Il “de profundis” di Bertinotti: “Il Pd è morto: dovrebbe sciogliersi. La Meloni ha archiviato il dopoguerra”
È impietoso il giudizio che il vecchio leader della sinistra, Fausto Bertinotti, dà dell’attuale sinistra e in particolar modo del Pd, al quale consiglia l’autoscioglimento. “Il Pd è un corpo privo di vita, e lo si vede più che per altri. Impropriamente, è stata attribuita a quel partito l’eredità di una grande storia, mentre al contrario, fin dalla definizione del nome, ha consumato una rottura con le battaglie operaie. E questa rottura non l’hanno mai rielaborata”, dice in una lunga intervista alla Verità. Bertinotti, molto critico sull’atteggiamento dell’Europa sulla guerra in Ucraina, lo è ancor di più con la sua parte politica. A cominciare dalle lotte per i diritti civili e ambientali. “Mi faccia l’esempio di una lotta condotta in Italia dalle forze del centrosinistra in favore di un diritto della persona: non hanno portato a casa nulla. Perché sono timidi, incerti, non sono mica Pannella. La massima secondo cui, abbandonata la lotta di classe, i comunisti sarebbero diventati un partito radicale di massa è fallita. Oggi il centrosinistra non è radicale: e men che meno di massa, visto che corrono il rischio di sparire”. Di Giorgia Meloni Bertinotti ha ricordo giovanile, apprezza la sua passione, anche se oggi sarebbe stata una sua avversaria: “Vederla al governo è la dimostrazione che il dopoguerra è stato archiviato”.
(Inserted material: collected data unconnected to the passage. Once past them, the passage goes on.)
-- ==== Sys2Proof/Machine/Clocks.lean ====
section
/-! DEFINITION. The events of the clock arbiter and of the joule budgets (R162, R164 to R172). -/
namespace Sys2Proof.Machine

/-- CAP_SELECT_CHANGE (R162): the balls select another cap, and the arbiter evaluates. -/
def execCapSelectChange (sel : BitVec 2) (s : State) : Out :=
  .next (State.askEvaluate { s with power := { s.power with capsel := sel } })

/-- ARBITER_EVALUATE (R164): EVALUATE, after a happening that asks for it. -/
def execArbiterEvaluate (s : State) : Out := .next (if s.power.evaluate then s.arbitrate else s)

/-- DEFERRED_EVALUATION (R165): the first tick for which an evaluation is scheduled has come, and the arbiter evaluates. -/
def execDeferredEvaluation (s : State) : Out :=
  match s.power.deferred with
  | [] => .next s
  | t :: rest => .next (if s.now < t then s else State.arbitrate { s with power := { s.power with deferred := rest } })

/-- Has a transition that began at a tick run its 2000 ticks? -/
def State.moveOver (s : State) (m : Nat × Nat) : Bool := decide (m.1 + Config.grantTransition ≤ s.now)

/-- CLOCK_TRANSITION_END (R167): transitions that have run their 2000 ticks end, and the sheds whose view changed take the steps of
R167. A gang that has stopped for a switch takes none of them: what is saved is its state at T, and its restore brings its grant (R144,
R176). -/
def execClockTransitionEnd (s : State) : Out :=
  let p := s.power
  let rows := p.rowMove.filter fun e => s.moveOver e.2
  let qtrs := p.qtrMove.filter fun e => s.moveOver e.2
  let s1 := { s with power := { p with
    rowMove := p.rowMove.filter fun e => !s.moveOver e.2
    qtrMove := p.qtrMove.filter fun e => !s.moveOver e.2 } }
  let touched (d : Nat) : Bool := (rows.any fun e => e.1 = rowKey d) || qtrs.any fun e => e.1 = qtrOfShed d
  let moving (d : Nat) : Bool := (s1.power.rowMove.any fun e => e.1 = rowKey d) || s1.power.qtrMove.any fun e => e.1 = qtrOfShed d
  let gangs := s.gangs.filter fun e => e.2.state = .resident || (e.2.state = .switching && e.2.switchAt.isSome)
  .next (gangs.foldl (fun t e => (e.2.sheds.filter fun d => touched d && !moving d).foldl (fun u d =>
    if grantView (u.shed d).clkGrant = u.grantCodes d then
      u.updShed d fun h => { h with clkGrant := h.clkGrant &&& ~~~(0x80000000 : Word) }
    else u.landGrant e.2 d) t) s1)

/-! ## Energy (R169 to R172) -/

/-- The coefficient of an activity kind at a table entry, in femtojoules per unit (R170). -/
def Power.coeff (p : Power) (kind entry : Nat) : Nat := if 32 ≤ entry then 0 else Table.getD p.coeffs (32 * kind + entry) 0

/-- What one gang's counters come to: kinds 3 to 5 are charged at the quarter entry of its rank-0 shed, the others at its rows'
entry. The model counts occupied shed ticks (kind 6) and issues; the cycles of kind 1 with a repetition alone, and the kinds that depend
on caches and on timing, are free (assumption 46). -/
def State.gangEnergy (s : State) (g : Gang) : Nat :=
  let d := g.rank0
  let row := s.rowEntryOf (rowKey d)
  let qtr := s.qtrEntryOf (qtrOfShed d)
  natSum ((List.range 7).map fun k =>
    let known := if k = 1 || k = 6 then (g.activity[k]?).getD 0 else 0
    let n := if k = 6 then known else known + Config.freeChoice (s.free + k)
    n * s.power.coeff k (if k = 3 || k = 4 || k = 5 then qtr else row))

/-- The switch of an exhausted queue's resident gangs is decided once a master is there to decide it (R154, R172). -/
def State.dueSwitch (s : State) (vfq : Nat) : State :=
  let q := s.queue vfq
  if !q.switchDue || !s.master.ready then s
  else (s.setQueue vfq { q with switchDue := false }).decideSwitches
    ((s.gangs.filter fun e => e.2.vfq = vfq && e.2.state = .resident).map (·.1)) false
/-- A queue's charge E stands at 7/8 of its budget B or above (R172). -/
def Queue.atLevel (q : Queue) : Bool := q.budget ≠ 0 && decide (7 * (q.budget * 10 ^ 9) ≤ 8 * q.charge)
/-- A queue's levels after a charge (R172): at 7/8 of B the warning, at B the exhaustion and the switch of its resident gangs. The
switch is decided once, for the gangs that are resident then: one that is released later stays until another switch (DESIGN CHOICE,
assumption 108). -/
def State.levels (s : State) (vfq : Nat) : State :=
  let q := s.queue vfq
  let b := q.budget * 10 ^ 9
  let s1 := if !q.warned && q.atLevel then
      ((s.setQueue vfq { q with warned := true }).warnQueue vfq true).askEvaluate else s
  let q1 := s1.queue vfq
  if q.budget ≠ 0 && !q1.exhausted && decide (b ≤ q1.charge) then
    (s1.setQueue vfq { q1 with exhausted := true, switchDue := true }).dueSwitch vfq
  else s1

/-- The counters of the gangs on sheds are charged to their queues and cleared. What a gang has counted since the last charge when it leaves its
sheds is dropped where it completes, fails or is launched again, and is charged after its restore where it is saved: the spec does not say
(DESIGN CHOICE, assumption 126). -/
def State.chargeEnergy (s : State) : State :=
  let gangs := s.gangs.filter fun e => e.2.state = .resident || e.2.state = .switching || e.2.state = .restoring
  gangs.foldl (fun (t : State) e =>
    let g := e.2
    let n := t.gangEnergy g
    let t1 := { t with free := t.free + 7 }.updGang e.1 fun v => { v with activity := Vector.replicate 7 0 }
    (t1.updQueue g.vfq fun q => { q with charge := q.charge + n }).levels g.vfq) s
/-- ENERGY_CHARGE (R170): the charge at a multiple of 1000 ticks. Time that comes to one makes it too. -/
def execEnergyCharge (s : State) : Out := .next (if s.now % 1000 ≠ 0 then s else s.chargeEnergy)

/-- PERIOD_REFILL (R169, R172): a queue's period begins at a multiple of P. Time that passes over a multiple of P begins it too. -/
def execPeriodRefill (vfq : Nat) (s : State) : Out :=
  let q := s.queue vfq
  .next (if q.period = 0 || s.now % q.period ≠ 0 then s else s.refill vfq)

end Sys2Proof.Machine
end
Bertinotti e il Pd che ha sbagliato tutto
L’ex leader di Rifondazione comunista non digerisce le scelte passate del Pd, soprattutto quelle che lo hanno “condannato”, si fa per dire, a stare sempre al governo. “Questa è la vera prigione in cui si è rinchiuso il Pd: la prigione del governo. Sono propensi a sostituire qualunque idea, pur di fare ingresso al governo. E non a caso negli ultimi anni sono entrati in qualsiasi governo. Tutto ciò che resta di democratico nel Pd è questo: il voto elettorale, nella speranza di governare. E il futuro? La scissione? Bertinotti si augura di no, e lui se ne intende. “La scissione è quella che negli anni Venti vide nascere il Partito comunista italiano, e poi quella di Saragat a Palazzo Barberini, e poi quella dello Psiup, e poi quella seguita allo scioglimento del Pci. La scissione rompe amicizie, spezza unità familiari, provoca rotture che segnano vite. Insomma, per fare una scissione serve una ragione forte. Ma oggi come si fa a scindere una cosa che non esiste?”, si chiede Bertinotti.
Il futuro dei Democratici? La rifondazione…
“Purtroppo il Pd rischia un lungo declino fino all’irrilevanza totale. Invece sarebbe stata un’operazione coraggiosissima quella dell’autoscioglimento. Io l’avrei dichiarato più meno così: ‘Noi siamo politicamente insignificanti nel Paese, ma sciogliendoci rimettiamo in circolo la passione politica delle persone perbene. Per una vera rifondazione, una necessità, visto che la sinistra è uscita sconfitta dal Novecento. Io la vedo come una rinascita. Per rinascere, però, devi prima renderti conto che sei morto”. Durissimo anche il giudizio sui leader emergenti del Pd, Bonaccini e Schlein. “Ho un’antica propensione a evitare le valutazioni sui nomi. Questi però mi dicono pochissimo. Per giunta sono in continuità con il passato. Non esiste in Italia un vero elemento di rinascita: per essere tale, deve necessariamente muoversi fuori dai vecchi binari. Melenchon in Francia non è una costola del partito socialista. Podemos nasce dagli indignados che si muovono fuori e contro i partiti esistenti. La lezione europea è questa: la nuova sinistra non può nascere in continuità con la vecchia…”, conclude Bertinotti alla Verità.